Work to complete: Return every line from the one with "def State.blockers (s" through the one with "let s := s.copyStore", inclusive, exactly as it appears below.

Record excerpts:

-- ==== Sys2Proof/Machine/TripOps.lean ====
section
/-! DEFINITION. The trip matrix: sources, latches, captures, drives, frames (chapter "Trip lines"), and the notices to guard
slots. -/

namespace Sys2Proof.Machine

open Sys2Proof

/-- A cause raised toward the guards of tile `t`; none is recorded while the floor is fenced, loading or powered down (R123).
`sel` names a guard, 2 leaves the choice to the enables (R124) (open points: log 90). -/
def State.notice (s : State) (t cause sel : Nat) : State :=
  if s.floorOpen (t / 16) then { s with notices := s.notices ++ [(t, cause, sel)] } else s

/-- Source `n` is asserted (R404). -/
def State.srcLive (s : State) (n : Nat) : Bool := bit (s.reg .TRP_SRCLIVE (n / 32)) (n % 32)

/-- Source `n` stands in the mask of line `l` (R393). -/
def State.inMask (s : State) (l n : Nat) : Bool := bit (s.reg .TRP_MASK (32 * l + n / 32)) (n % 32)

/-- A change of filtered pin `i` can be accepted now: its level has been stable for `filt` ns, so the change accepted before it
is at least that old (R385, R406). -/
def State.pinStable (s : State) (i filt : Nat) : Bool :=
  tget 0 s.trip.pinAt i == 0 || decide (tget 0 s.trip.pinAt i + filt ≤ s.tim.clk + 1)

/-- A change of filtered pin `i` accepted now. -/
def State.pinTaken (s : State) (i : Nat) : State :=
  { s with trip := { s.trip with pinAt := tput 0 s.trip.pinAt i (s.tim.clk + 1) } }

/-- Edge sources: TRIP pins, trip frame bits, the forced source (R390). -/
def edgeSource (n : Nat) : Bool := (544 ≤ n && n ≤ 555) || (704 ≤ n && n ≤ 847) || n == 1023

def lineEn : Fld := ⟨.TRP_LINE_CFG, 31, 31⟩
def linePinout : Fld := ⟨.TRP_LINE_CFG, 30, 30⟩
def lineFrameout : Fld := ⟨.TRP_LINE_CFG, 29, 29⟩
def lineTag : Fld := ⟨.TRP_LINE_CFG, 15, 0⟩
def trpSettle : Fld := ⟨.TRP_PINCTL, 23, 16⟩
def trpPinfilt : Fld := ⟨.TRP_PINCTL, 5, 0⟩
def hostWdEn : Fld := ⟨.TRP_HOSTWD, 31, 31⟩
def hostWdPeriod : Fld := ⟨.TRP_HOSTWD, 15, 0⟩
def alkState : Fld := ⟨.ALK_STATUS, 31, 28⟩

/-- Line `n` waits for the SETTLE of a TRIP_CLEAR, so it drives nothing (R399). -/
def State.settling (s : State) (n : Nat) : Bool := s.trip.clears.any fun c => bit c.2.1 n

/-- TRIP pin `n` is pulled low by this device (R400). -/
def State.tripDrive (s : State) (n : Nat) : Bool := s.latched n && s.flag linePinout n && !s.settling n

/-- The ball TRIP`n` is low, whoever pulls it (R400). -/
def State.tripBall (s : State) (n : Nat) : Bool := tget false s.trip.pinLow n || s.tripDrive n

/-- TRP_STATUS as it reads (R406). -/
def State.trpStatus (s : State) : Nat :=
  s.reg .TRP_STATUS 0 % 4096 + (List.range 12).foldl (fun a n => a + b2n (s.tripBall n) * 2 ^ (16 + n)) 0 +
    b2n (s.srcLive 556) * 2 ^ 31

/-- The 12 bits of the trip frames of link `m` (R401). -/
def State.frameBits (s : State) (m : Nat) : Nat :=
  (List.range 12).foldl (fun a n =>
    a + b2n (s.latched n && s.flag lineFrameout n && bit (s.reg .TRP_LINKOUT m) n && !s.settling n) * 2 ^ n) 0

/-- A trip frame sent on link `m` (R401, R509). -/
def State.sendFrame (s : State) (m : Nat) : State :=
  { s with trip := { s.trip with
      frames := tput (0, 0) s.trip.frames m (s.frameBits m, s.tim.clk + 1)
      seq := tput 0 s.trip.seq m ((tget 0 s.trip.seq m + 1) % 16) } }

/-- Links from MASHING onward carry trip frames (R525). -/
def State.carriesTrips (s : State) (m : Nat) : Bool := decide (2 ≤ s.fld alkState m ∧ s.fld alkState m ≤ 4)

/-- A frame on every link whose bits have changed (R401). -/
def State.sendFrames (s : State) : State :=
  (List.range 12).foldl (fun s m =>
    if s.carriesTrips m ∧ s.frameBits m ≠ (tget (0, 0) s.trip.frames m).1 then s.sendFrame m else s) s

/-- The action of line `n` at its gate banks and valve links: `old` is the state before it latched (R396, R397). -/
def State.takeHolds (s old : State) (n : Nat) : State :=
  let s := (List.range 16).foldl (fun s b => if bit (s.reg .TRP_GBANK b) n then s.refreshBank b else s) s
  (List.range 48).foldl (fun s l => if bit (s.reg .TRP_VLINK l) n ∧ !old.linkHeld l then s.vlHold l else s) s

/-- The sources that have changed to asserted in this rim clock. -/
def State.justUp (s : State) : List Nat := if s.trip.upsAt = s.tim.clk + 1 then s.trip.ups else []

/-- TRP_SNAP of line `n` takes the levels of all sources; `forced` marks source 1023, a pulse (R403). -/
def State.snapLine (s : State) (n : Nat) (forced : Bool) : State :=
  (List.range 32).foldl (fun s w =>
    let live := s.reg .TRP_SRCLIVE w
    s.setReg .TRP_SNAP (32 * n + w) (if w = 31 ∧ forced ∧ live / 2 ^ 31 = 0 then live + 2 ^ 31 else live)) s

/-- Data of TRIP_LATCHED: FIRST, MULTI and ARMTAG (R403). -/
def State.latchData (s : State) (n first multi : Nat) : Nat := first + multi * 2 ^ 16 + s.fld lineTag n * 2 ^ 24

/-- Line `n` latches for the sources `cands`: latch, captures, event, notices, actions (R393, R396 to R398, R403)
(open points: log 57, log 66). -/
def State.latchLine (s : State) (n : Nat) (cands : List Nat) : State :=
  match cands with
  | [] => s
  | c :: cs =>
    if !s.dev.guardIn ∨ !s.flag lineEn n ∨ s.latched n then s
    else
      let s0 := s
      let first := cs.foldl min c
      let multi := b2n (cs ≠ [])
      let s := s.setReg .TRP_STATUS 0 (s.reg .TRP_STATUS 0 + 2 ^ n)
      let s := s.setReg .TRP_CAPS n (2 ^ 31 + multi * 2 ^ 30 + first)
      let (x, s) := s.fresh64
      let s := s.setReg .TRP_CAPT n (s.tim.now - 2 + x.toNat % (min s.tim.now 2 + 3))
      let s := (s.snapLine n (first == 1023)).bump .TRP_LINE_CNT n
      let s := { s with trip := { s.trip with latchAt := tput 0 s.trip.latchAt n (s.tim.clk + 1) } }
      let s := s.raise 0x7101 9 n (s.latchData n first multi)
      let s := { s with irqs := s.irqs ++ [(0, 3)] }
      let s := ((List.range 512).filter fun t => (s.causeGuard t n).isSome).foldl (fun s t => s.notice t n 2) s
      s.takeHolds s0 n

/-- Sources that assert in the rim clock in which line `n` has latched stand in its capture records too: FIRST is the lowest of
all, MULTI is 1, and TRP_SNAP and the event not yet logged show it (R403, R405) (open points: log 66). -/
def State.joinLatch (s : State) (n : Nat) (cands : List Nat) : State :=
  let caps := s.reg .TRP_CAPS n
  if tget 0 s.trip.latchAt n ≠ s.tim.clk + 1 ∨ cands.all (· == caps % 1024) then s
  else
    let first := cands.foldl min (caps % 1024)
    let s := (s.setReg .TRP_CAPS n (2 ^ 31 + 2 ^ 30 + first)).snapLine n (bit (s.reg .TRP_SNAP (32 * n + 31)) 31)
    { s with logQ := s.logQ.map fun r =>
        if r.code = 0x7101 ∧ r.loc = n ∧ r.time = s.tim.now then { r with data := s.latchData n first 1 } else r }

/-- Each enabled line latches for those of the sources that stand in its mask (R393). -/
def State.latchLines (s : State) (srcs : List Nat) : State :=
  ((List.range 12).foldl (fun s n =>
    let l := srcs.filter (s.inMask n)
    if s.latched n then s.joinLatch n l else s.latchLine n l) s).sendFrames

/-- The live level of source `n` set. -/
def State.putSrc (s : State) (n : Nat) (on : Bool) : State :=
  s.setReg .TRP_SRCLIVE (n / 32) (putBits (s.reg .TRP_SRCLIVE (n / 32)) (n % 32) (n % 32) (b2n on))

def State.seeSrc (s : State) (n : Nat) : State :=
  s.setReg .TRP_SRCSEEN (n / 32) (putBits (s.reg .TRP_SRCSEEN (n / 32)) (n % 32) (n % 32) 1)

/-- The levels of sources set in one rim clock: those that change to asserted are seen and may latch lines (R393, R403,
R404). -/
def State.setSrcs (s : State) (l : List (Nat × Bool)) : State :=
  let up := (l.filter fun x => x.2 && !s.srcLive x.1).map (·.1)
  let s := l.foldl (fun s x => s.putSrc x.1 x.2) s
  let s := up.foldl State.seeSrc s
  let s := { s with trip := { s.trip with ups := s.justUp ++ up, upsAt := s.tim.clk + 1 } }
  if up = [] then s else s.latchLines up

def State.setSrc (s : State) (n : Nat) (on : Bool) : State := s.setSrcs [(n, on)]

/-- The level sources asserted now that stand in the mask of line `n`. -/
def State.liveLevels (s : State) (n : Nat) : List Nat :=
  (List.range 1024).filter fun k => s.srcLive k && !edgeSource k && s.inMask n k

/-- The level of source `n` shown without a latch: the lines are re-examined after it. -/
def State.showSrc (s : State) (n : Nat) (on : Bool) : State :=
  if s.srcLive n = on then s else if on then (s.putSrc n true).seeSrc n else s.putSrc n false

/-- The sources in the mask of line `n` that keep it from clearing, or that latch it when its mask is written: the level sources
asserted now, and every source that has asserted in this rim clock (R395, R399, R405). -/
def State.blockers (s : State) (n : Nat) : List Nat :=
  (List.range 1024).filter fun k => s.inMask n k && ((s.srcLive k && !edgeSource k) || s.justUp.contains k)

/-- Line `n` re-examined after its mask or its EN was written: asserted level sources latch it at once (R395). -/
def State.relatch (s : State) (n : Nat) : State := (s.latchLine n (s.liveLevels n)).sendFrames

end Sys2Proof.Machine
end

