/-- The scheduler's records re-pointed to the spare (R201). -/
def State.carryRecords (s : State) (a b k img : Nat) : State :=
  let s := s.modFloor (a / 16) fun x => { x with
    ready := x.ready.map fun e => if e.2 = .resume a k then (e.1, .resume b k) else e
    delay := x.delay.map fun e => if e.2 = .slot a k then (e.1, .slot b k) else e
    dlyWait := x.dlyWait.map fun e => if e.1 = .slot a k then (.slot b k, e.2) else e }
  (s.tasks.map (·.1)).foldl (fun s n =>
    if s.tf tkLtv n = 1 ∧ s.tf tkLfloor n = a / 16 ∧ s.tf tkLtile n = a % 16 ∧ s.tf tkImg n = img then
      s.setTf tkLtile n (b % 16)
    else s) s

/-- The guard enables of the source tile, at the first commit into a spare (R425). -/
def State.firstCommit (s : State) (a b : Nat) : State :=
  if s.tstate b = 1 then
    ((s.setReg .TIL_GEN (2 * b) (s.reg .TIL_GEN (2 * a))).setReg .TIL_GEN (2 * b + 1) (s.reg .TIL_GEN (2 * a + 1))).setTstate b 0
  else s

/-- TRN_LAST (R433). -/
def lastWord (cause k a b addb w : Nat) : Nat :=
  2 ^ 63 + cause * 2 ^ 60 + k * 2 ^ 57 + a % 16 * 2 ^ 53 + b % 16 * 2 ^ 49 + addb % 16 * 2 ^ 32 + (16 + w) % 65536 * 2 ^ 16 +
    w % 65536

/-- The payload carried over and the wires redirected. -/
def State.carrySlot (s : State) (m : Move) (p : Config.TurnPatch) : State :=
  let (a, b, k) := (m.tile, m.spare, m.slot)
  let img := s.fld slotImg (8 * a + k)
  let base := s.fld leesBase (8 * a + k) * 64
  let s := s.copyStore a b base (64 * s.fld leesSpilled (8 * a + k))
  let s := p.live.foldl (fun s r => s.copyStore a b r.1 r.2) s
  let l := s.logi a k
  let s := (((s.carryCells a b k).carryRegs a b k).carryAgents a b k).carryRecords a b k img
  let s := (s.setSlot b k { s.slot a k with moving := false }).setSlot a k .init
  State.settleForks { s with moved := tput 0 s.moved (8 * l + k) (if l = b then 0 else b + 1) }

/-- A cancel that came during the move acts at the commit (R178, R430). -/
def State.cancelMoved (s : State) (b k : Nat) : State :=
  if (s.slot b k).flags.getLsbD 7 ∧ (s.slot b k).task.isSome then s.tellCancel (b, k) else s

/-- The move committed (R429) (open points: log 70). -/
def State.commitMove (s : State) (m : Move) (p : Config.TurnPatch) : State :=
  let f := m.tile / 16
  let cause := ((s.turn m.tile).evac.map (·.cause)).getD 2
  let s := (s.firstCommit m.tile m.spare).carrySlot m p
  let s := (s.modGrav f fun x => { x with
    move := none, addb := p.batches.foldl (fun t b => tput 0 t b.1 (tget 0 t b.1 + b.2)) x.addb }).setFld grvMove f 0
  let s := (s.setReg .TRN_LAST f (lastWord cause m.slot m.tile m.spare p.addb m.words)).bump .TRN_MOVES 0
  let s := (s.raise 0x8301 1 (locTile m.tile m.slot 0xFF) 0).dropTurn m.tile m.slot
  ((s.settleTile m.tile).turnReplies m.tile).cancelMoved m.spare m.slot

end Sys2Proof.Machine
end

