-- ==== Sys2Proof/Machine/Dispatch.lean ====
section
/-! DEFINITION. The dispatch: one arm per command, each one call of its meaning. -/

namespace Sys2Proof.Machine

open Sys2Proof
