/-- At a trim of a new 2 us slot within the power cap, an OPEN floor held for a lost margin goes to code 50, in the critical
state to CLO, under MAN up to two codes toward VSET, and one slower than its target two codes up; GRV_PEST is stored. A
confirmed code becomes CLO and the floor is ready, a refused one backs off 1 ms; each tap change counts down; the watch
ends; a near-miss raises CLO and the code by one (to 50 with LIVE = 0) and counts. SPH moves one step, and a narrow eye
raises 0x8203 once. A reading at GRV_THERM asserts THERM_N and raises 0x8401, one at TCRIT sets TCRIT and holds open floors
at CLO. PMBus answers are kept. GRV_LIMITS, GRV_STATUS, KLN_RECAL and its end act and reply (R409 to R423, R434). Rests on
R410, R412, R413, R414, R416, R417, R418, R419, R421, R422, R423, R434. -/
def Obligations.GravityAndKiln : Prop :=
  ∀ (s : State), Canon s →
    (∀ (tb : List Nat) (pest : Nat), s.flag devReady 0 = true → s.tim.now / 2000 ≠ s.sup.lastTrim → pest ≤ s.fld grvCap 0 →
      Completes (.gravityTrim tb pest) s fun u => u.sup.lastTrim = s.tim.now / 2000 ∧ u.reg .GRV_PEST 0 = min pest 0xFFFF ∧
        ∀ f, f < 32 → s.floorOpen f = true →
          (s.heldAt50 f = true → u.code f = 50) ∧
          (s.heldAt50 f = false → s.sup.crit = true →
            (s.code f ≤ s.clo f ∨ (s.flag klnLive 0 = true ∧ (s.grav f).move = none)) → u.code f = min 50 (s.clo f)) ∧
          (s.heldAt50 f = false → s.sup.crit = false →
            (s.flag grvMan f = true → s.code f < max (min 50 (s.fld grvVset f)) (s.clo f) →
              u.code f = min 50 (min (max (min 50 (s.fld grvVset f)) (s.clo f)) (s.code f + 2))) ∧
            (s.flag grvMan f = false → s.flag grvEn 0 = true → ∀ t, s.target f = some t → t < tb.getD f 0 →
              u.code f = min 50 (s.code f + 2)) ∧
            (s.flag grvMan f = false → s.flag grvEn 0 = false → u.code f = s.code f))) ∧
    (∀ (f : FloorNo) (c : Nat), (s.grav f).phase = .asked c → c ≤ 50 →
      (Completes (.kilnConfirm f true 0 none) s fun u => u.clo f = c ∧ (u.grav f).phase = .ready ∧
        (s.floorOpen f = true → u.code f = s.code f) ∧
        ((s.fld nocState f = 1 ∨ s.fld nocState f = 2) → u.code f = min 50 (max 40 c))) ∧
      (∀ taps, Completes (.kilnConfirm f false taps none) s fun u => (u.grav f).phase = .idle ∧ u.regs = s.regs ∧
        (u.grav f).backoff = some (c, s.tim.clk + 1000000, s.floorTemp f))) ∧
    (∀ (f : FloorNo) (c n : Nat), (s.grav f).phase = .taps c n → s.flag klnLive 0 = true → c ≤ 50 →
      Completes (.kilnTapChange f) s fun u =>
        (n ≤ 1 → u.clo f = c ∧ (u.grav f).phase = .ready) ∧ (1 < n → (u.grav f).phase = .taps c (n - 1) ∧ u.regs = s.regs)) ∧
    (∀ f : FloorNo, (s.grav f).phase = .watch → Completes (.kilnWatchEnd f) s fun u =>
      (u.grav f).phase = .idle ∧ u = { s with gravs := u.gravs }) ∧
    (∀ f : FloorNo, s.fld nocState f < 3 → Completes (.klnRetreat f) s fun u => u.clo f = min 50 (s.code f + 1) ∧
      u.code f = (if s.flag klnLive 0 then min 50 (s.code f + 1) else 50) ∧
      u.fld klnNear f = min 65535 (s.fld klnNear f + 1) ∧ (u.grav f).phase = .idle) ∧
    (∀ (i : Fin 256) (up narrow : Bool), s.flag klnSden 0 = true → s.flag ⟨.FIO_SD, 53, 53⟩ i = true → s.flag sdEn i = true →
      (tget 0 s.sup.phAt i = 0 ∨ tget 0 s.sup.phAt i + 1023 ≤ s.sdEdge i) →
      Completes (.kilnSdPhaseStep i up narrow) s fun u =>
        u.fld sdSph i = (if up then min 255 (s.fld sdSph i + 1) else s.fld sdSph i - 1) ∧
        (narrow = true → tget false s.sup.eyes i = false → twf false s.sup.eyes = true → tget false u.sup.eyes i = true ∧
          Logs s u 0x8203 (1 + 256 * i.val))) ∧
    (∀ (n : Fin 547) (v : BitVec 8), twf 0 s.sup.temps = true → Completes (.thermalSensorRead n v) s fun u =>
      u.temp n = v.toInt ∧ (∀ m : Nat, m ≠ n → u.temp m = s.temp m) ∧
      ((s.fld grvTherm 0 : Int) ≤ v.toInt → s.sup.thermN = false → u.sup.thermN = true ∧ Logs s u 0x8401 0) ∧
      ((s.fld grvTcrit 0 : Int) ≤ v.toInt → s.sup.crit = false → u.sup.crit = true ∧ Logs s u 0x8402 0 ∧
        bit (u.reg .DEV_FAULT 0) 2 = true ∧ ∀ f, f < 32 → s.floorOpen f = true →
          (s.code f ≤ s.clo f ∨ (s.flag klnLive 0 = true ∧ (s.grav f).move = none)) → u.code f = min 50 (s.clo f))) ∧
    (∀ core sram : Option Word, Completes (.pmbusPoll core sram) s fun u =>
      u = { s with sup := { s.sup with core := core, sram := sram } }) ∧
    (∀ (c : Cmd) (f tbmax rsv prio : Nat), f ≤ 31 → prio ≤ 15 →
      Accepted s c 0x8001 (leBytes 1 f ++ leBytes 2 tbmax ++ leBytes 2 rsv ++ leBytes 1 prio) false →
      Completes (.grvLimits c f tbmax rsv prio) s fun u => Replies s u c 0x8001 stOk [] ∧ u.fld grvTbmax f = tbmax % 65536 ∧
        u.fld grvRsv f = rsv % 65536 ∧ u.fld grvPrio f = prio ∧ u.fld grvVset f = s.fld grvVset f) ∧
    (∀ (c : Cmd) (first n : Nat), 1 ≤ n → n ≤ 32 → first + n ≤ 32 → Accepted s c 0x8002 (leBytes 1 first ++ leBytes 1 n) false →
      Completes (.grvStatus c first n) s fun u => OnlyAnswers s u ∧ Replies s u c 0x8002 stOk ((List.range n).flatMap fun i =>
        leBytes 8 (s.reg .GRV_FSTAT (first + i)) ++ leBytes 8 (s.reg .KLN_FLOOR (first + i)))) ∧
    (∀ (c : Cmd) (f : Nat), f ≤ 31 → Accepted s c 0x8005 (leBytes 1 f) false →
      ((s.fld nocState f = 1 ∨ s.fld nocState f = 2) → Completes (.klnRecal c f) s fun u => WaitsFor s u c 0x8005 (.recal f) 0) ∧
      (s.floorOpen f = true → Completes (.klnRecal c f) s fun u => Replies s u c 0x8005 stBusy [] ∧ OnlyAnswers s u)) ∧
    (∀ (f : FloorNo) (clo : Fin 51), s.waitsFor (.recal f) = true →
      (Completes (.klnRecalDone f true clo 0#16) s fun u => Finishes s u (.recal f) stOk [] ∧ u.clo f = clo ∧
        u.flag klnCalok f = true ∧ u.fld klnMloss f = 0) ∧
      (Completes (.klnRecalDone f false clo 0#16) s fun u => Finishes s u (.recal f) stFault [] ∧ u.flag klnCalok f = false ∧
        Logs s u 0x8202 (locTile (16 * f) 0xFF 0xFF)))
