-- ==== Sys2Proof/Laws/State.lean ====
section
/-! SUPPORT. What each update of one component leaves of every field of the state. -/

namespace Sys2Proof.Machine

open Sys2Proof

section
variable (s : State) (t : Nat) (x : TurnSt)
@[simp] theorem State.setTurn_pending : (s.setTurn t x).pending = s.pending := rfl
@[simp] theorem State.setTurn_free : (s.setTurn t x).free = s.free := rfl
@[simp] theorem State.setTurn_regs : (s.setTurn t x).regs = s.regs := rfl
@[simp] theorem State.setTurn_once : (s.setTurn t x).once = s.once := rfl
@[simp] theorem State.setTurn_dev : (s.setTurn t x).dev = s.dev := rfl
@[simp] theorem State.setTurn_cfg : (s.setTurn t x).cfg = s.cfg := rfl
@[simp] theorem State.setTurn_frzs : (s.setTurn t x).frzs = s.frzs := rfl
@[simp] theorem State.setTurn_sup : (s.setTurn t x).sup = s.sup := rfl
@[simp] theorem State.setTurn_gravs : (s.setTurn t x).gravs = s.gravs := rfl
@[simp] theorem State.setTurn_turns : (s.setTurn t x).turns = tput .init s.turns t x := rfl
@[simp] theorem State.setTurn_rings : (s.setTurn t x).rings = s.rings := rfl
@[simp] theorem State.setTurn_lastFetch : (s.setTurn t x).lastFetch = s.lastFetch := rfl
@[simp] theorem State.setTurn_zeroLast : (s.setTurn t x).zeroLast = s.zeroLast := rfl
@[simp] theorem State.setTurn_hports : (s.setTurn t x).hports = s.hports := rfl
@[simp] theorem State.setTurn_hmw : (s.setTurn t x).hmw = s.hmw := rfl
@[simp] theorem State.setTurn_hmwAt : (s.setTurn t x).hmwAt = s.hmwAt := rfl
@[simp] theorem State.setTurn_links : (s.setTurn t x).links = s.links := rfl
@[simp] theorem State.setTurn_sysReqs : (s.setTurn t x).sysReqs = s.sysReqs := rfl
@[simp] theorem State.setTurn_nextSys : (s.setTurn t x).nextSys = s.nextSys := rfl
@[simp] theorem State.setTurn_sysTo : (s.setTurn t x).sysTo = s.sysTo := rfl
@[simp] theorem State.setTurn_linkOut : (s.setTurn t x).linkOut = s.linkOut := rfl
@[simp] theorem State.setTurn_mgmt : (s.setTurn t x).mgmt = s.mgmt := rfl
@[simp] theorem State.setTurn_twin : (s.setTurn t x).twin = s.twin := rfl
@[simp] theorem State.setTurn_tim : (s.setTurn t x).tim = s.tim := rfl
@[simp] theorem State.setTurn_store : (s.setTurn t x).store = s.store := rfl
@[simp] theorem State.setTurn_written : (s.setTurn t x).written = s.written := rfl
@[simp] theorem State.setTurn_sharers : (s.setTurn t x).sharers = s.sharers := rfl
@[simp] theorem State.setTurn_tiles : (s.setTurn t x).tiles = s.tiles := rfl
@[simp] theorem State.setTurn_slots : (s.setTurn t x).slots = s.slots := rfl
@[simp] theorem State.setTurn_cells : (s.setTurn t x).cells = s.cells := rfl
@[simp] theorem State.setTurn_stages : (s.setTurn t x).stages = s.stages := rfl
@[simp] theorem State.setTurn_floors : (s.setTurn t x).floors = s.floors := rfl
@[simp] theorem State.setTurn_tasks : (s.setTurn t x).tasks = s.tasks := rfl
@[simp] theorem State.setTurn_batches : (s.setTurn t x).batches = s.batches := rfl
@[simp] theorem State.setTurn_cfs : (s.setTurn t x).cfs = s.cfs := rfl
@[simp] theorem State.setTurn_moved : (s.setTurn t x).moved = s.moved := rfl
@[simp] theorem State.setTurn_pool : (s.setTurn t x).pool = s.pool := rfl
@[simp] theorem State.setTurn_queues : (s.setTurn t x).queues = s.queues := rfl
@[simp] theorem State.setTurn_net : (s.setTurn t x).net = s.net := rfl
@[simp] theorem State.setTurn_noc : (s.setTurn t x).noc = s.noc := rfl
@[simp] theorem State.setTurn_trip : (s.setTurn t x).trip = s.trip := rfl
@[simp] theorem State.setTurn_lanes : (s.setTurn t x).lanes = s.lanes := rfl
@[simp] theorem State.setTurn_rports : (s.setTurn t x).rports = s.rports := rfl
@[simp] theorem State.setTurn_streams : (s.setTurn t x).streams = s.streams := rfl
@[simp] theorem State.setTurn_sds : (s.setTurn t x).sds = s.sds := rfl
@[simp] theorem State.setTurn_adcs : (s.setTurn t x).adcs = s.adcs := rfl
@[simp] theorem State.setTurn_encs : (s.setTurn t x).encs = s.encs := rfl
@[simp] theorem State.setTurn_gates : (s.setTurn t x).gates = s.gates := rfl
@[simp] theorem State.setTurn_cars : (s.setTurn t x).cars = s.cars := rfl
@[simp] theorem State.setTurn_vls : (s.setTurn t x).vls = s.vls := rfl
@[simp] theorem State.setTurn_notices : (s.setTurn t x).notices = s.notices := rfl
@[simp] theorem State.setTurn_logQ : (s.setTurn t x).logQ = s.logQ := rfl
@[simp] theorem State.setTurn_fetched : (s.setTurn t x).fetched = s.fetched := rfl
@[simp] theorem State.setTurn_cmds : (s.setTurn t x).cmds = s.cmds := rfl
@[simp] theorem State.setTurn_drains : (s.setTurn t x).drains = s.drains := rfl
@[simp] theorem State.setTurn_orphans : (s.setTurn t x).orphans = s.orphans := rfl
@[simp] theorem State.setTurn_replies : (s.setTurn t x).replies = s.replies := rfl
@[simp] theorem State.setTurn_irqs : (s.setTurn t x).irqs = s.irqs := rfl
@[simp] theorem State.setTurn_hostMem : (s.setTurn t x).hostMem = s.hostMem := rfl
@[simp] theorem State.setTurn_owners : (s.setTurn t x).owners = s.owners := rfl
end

Solution to this exercise:
def State.blockers (s : State) (n : Nat) : List Nat :=
  (List.range 1024).filter fun k => s.inMask n k && ((s.srcLive k && !edgeSource k) || s.justUp.contains k)

/-- Line `n` re-examined after its mask or its EN was written: asserted level sources latch it at once (R395). -/
def State.relatch (s : State) (n : Nat) : State := (s.latchLine n (s.liveLevels n)).sendFrames

end Sys2Proof.Machine
end

/-- The scheduler's records re-pointed to the spare (R201). -/
def State.carryRecords (s : State) (a b k img : Nat) : State :=
  let s := s.modFloor (a / 16) fun x => { x with
    ready := x.ready.map fun e => if e.2 = .resume a k then (e.1, .resume b k) else e
    delay := x.delay.map fun e => if e.2 = .slot a k then (e.1, .slot b k) else e
    dlyWait := x.dlyWait.map fun e => if e.1 = .slot a k then (.slot b k, e.2) else e }
  (s.tasks.map (·.1)).foldl (fun s n =>
    if s.tf tkLtv n = 1 ∧ s.tf tkLfloor n = a / 16 ∧ s.tf tkLtile n = a % 16 ∧ s.tf tkImg n = img then
      s.setTf tkLtile n (b % 16)
    else s) s

/-- The guard enables of the source tile, at the first commit into a spare (R425). -/
def State.firstCommit (s : State) (a b : Nat) : State :=
  if s.tstate b = 1 then
    ((s.setReg .TIL_GEN (2 * b) (s.reg .TIL_GEN (2 * a))).setReg .TIL_GEN (2 * b + 1) (s.reg .TIL_GEN (2 * a + 1))).setTstate b 0
  else s

/-- TRN_LAST (R433). -/
def lastWord (cause k a b addb w : Nat) : Nat :=
  2 ^ 63 + cause * 2 ^ 60 + k * 2 ^ 57 + a % 16 * 2 ^ 53 + b % 16 * 2 ^ 49 + addb % 16 * 2 ^ 32 + (16 + w) % 65536 * 2 ^ 16 +
    w % 65536

/-- The payload carried over and the wires redirected. -/
def State.carrySlot (s : State) (m : Move) (p : Config.TurnPatch) : State :=
  let (a, b, k) := (m.tile, m.spare, m.slot)
  let img := s.fld slotImg (8 * a + k)
  let base := s.fld leesBase (8 * a + k) * 64
  let s := s.copyStore a b base (64 * s.fld leesSpilled (8 * a + k))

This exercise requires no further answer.